As no genome or transcriptome data is yet available on P. porphyrae, we report here an expressed sequenced tag (EST) dataset generated using 454 sequencing. We provide a proteome and secretome prediction as well as a preliminary account of the genes potentially involved in P. porphyrae pathogenicity. We also performed gene clustering and de-novo approaches to assess if new pathogenicity-related proteins or host translocation mechanisms could be identified with this EST dataset. Finally, we also compared the P. porphyrae gene complement with that of known mammal and plant Pythium pathogens to get first molecular insights into the specialization towards a red algal host within the Pythium genus.

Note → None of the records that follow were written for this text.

-- ==== Sys2Proof/Laws/State.lean ====
section
/-!
SUPPORT. What each update of the state does to each field: one lemma per field per update, so that no later proof
unfolds a record update.
-/

namespace Sys2Proof.Machine

/-! ### emit: append one observation -/

@[simp] theorem State.emit_params (s : State) (o : Obs) :
    (s.emit o).params = s.params := rfl
@[simp] theorem State.emit_straps (s : State) (o : Obs) :
    (s.emit o).straps = s.straps := rfl
@[simp] theorem State.emit_cfg (s : State) (o : Obs) :
    (s.emit o).cfg = s.cfg := rfl
@[simp] theorem State.emit_sched (s : State) (o : Obs) :
    (s.emit o).sched = s.sched := rfl
@[simp] theorem State.emit_queue (s : State) (o : Obs) :
    (s.emit o).queue = s.queue := rfl
@[simp] theorem State.emit_cur (s : State) (o : Obs) :
    (s.emit o).cur = s.cur := rfl
@[simp] theorem State.emit_waitLeft (s : State) (o : Obs) :
    (s.emit o).waitLeft = s.waitLeft := rfl
@[simp] theorem State.emit_lastDir (s : State) (o : Obs) :
    (s.emit o).lastDir = s.lastDir := rfl
@[simp] theorem State.emit_toLeft (s : State) (o : Obs) :
    (s.emit o).toLeft = s.toLeft := rfl
@[simp] theorem State.emit_rxAck (s : State) (o : Obs) :
    (s.emit o).rxAck = s.rxAck := rfl
@[simp] theorem State.emit_rxLen (s : State) (o : Obs) :
    (s.emit o).rxLen = s.rxLen := rfl
@[simp] theorem State.emit_dataLength (s : State) (o : Obs) :
    (s.emit o).dataLength = s.dataLength := rfl
@[simp] theorem State.emit_rxData (s : State) (o : Obs) :
    (s.emit o).rxData = s.rxData := rfl
@[simp] theorem State.emit_rxCs (s : State) (o : Obs) :
    (s.emit o).rxCs = s.rxCs := rfl
@[simp] theorem State.emit_acc (s : State) (o : Obs) :
    (s.emit o).acc = s.acc := rfl
@[simp] theorem State.emit_inputs (s : State) (o : Obs) :
    (s.emit o).inputs = s.inputs := rfl
@[simp] theorem State.emit_built (s : State) (o : Obs) :
    (s.emit o).built = s.built := rfl
@[simp] theorem State.emit_trace (s : State) (o : Obs) :
    (s.emit o).trace = s.trace ++ [o] := rfl

/-! ### request: emit a transport request -/

@[simp] theorem State.request_params (s : State) (r : BusReq) :
    (s.request r).params = s.params := rfl
@[simp] theorem State.request_straps (s : State) (r : BusReq) :
    (s.request r).straps = s.straps := rfl
@[simp] theorem State.request_cfg (s : State) (r : BusReq) :
    (s.request r).cfg = s.cfg := rfl
@[simp] theorem State.request_sched (s : State) (r : BusReq) :
    (s.request r).sched = s.sched := rfl
@[simp] theorem State.request_queue (s : State) (r : BusReq) :
    (s.request r).queue = s.queue := rfl
@[simp] theorem State.request_cur (s : State) (r : BusReq) :
    (s.request r).cur = s.cur := rfl
@[simp] theorem State.request_waitLeft (s : State) (r : BusReq) :
    (s.request r).waitLeft = s.waitLeft := rfl
@[simp] theorem State.request_lastDir (s : State) (r : BusReq) :
    (s.request r).lastDir = s.lastDir := rfl
@[simp] theorem State.request_toLeft (s : State) (r : BusReq) :
    (s.request r).toLeft = s.toLeft := rfl
@[simp] theorem State.request_rxAck (s : State) (r : BusReq) :
    (s.request r).rxAck = s.rxAck := rfl
@[simp] theorem State.request_rxLen (s : State) (r : BusReq) :
    (s.request r).rxLen = s.rxLen := rfl
@[simp] theorem State.request_dataLength (s : State) (r : BusReq) :
    (s.request r).dataLength = s.dataLength := rfl
@[simp] theorem State.request_rxData (s : State) (r : BusReq) :
    (s.request r).rxData = s.rxData := rfl
@[simp] theorem State.request_rxCs (s : State) (r : BusReq) :
    (s.request r).rxCs = s.rxCs := rfl
@[simp] theorem State.request_acc (s : State) (r : BusReq) :
    (s.request r).acc = s.acc := rfl
@[simp] theorem State.request_inputs (s : State) (r : BusReq) :
    (s.request r).inputs = s.inputs := rfl
@[simp] theorem State.request_built (s : State) (r : BusReq) :
    (s.request r).built = s.built := rfl
@[simp] theorem State.request_trace (s : State) (r : BusReq) :
    (s.request r).trace = s.trace ++ [.request s.cfg.addr r] := rfl

/-! ### complete: emit a completion -/

@[simp] theorem State.complete_params (s : State) (k : Completion) :
    (s.complete k).params = s.params := rfl
@[simp] theorem State.complete_straps (s : State) (k : Completion) :
    (s.complete k).straps = s.straps := rfl
@[simp] theorem State.complete_cfg (s : State) (k : Completion) :
    (s.complete k).cfg = s.cfg := rfl
@[simp] theorem State.complete_sched (s : State) (k : Completion) :
    (s.complete k).sched = s.sched := rfl
@[simp] theorem State.complete_queue (s : State) (k : Completion) :
    (s.complete k).queue = s.queue := rfl
@[simp] theorem State.complete_cur (s : State) (k : Completion) :
    (s.complete k).cur = s.cur := rfl
@[simp] theorem State.complete_waitLeft (s : State) (k : Completion) :
    (s.complete k).waitLeft = s.waitLeft := rfl
@[simp] theorem State.complete_lastDir (s : State) (k : Completion) :
    (s.complete k).lastDir = s.lastDir := rfl
@[simp] theorem State.complete_toLeft (s : State) (k : Completion) :
    (s.complete k).toLeft = s.toLeft := rfl
@[simp] theorem State.complete_rxAck (s : State) (k : Completion) :
    (s.complete k).rxAck = s.rxAck := rfl
@[simp] theorem State.complete_rxLen (s : State) (k : Completion) :
    (s.complete k).rxLen = s.rxLen := rfl
@[simp] theorem State.complete_dataLength (s : State) (k : Completion) :
    (s.complete k).dataLength = s.dataLength := rfl
@[simp] theorem State.complete_rxData (s : State) (k : Completion) :
    (s.complete k).rxData = s.rxData := rfl
@[simp] theorem State.complete_rxCs (s : State) (k : Completion) :
    (s.complete k).rxCs = s.rxCs := rfl
@[simp] theorem State.complete_acc (s : State) (k : Completion) :
    (s.complete k).acc = s.acc := rfl
@[simp] theorem State.complete_inputs (s : State) (k : Completion) :
    (s.complete k).inputs = s.inputs := rfl
@[simp] theorem State.complete_built (s : State) (k : Completion) :
    (s.complete k).built = s.built := rfl
@[simp] theorem State.complete_trace (s : State) (k : Completion) :
    (s.complete k).trace = s.trace ++ [.completed k] := rfl

/-! ### enqueue: enqueue -/

@[simp] theorem State.enqueue_params (s : State) (e : Entry) :
    (s.enqueue e).params = s.params := rfl
@[simp] theorem State.enqueue_straps (s : State) (e : Entry) :
    (s.enqueue e).straps = s.straps := rfl
@[simp] theorem State.enqueue_cfg (s : State) (e : Entry) :
    (s.enqueue e).cfg = s.cfg := rfl
@[simp] theorem State.enqueue_sched (s : State) (e : Entry) :
    (s.enqueue e).sched = s.sched := rfl
@[simp] theorem State.enqueue_queue (s : State) (e : Entry) :
    (s.enqueue e).queue = s.queue ++ [e] := rfl
@[simp] theorem State.enqueue_cur (s : State) (e : Entry) :
    (s.enqueue e).cur = s.cur := rfl
@[simp] theorem State.enqueue_waitLeft (s : State) (e : Entry) :
    (s.enqueue e).waitLeft = s.waitLeft := rfl
@[simp] theorem State.enqueue_lastDir (s : State) (e : Entry) :
    (s.enqueue e).lastDir = s.lastDir := rfl
@[simp] theorem State.enqueue_toLeft (s : State) (e : Entry) :
    (s.enqueue e).toLeft = s.toLeft := rfl
@[simp] theorem State.enqueue_rxAck (s : State) (e : Entry) :
    (s.enqueue e).rxAck = s.rxAck := rfl
@[simp] theorem State.enqueue_rxLen (s : State) (e : Entry) :
    (s.enqueue e).rxLen = s.rxLen := rfl
@[simp] theorem State.enqueue_dataLength (s : State) (e : Entry) :
    (s.enqueue e).dataLength = s.dataLength := rfl
@[simp] theorem State.enqueue_rxData (s : State) (e : Entry) :
    (s.enqueue e).rxData = s.rxData := rfl
@[simp] theorem State.enqueue_rxCs (s : State) (e : Entry) :
    (s.enqueue e).rxCs = s.rxCs := rfl
@[simp] theorem State.enqueue_acc (s : State) (e : Entry) :
    (s.enqueue e).acc = s.acc := rfl
@[simp] theorem State.enqueue_inputs (s : State) (e : Entry) :
    (s.enqueue e).inputs = s.inputs := rfl
@[simp] theorem State.enqueue_built (s : State) (e : Entry) :
    (s.enqueue e).built = s.built := rfl
@[simp] theorem State.enqueue_trace (s : State) (e : Entry) :
    (s.enqueue e).trace = s.trace := rfl

/-! ### expireToIdle: expire with an empty queue -/

@[simp] theorem State.expireToIdle_params (s : State) :
    (s.expireToIdle).params = s.params := rfl
@[simp] theorem State.expireToIdle_straps (s : State) :
    (s.expireToIdle).straps = s.straps := rfl
@[simp] theorem State.expireToIdle_cfg (s : State) :
    (s.expireToIdle).cfg = s.cfg := rfl
@[simp] theorem State.expireToIdle_sched (s : State) :
    (s.expireToIdle).sched = .idle := rfl
@[simp] theorem State.expireToIdle_queue (s : State) :
    (s.expireToIdle).queue = s.queue := rfl
@[simp] theorem State.expireToIdle_cur (s : State) :
    (s.expireToIdle).cur = s.cur := rfl
@[simp] theorem State.expireToIdle_waitLeft (s : State) :
    (s.expireToIdle).waitLeft = s.waitLeft := rfl
@[simp] theorem State.expireToIdle_lastDir (s : State) :
    (s.expireToIdle).lastDir = none := rfl
@[simp] theorem State.expireToIdle_toLeft (s : State) :
    (s.expireToIdle).toLeft = s.toLeft := rfl
@[simp] theorem State.expireToIdle_rxAck (s : State) :
    (s.expireToIdle).rxAck = s.rxAck := rfl
@[simp] theorem State.expireToIdle_rxLen (s : State) :
    (s.expireToIdle).rxLen = s.rxLen := rfl
@[simp] theorem State.expireToIdle_dataLength (s : State) :
    (s.expireToIdle).dataLength = s.dataLength := rfl
@[simp] theorem State.expireToIdle_rxData (s : State) :
    (s.expireToIdle).rxData = s.rxData := rfl
@[simp] theorem State.expireToIdle_rxCs (s : State) :
    (s.expireToIdle).rxCs = s.rxCs := rfl
@[simp] theorem State.expireToIdle_acc (s : State) :
    (s.expireToIdle).acc = s.acc := rfl
@[simp] theorem State.expireToIdle_inputs (s : State) :
    (s.expireToIdle).inputs = s.inputs := rfl
@[simp] theorem State.expireToIdle_built (s : State) :
    (s.expireToIdle).built = s.built := rfl
@[simp] theorem State.expireToIdle_trace (s : State) :
    (s.expireToIdle).trace = s.trace := rfl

A clonal strain of P. porphyrae was isolated from Porpyra sp. blades collected in Seochon (36°12′ N, 126°50′ E, Western Sea) and maintained at 6°C, under 15 μmol photons m−2 s−1 (10 h light, 14 h dark photoperiod) on corn meal agar plates. To generate free living hyphae of P. porphyrae, colonized agar plugs were transferred into liquid Arasaki B medium (Arasaki et al. 1968) and maintained for 7–10 days at 20°C in this suspension. Blades of Pyropia sp. host were grown in Modified Grund Medium (Klochkova et al. 2012) with constant aeration at 10°C under 30 μmol photons m−2 s−1 (16 h light, 8 h dark photoperiod). For the generation of EST libraries, P. porphyrae free living hyphae were inoculated into Pyropia sp. MGM cultures and harvested (three biological replicates) at 0, 4, and 30 h after inoculation. Mycelium was collected and thoroughly washed 4 times with sterile seawater to remove host debris and immediately flash frozen in liquid nitrogen.

RNA extraction and EST library assembly

Total RNA from P. porphyrae was isolated using TRI reagent (MRC, Los Angeles, CA, USA) according to the manufacturer’s protocol, treated enzymatically with DNase I (TaKaRa, Tokyo, Japan) to remove contaminant DNA, and purified with the Oligotex purification kit (Qiagen, Los Angeles, CA, USA). RNA quality was assessed both visually (1.2% formaldehyde gel electrophoresis) and using an Agilent 2100 Bioanalyzer (Agilent, Hambruk, Germany). 454 pyrosequencing library preparation and sequencing were carried out by GNCBio (Daejeon, Korea) using a GS Titanium Library Preparation kit (454 Life Sciences, Branford, CT, USA). cDNA libraries were validated using a High Sensitivity Chip on the Agilent 2100 Bioanalyzer, and emulsion PCR reactions were performed to enrich cDNA templates. Tagged libraries were combined in a picotiter plate and sequenced using a 454 Genome Sequencer FLX System (Roche, Los Angeles, CA, USA). The resulting Standard Flowgram Format file containing raw read data was used to filter low-quality reads (cut-off value of 40), primer and adapter sequences. Reads shorter than 50 bp were removed, and after pooling all conditions, the remaining dataset was de novo assembled using the GS De Novo Assembler software (Newbler v. 2.7; 454 Life Sciences). Datasets are available on the Sequence Read Archive ( under the run accessions SRR11079882, SRR11079883, and SRR11079884.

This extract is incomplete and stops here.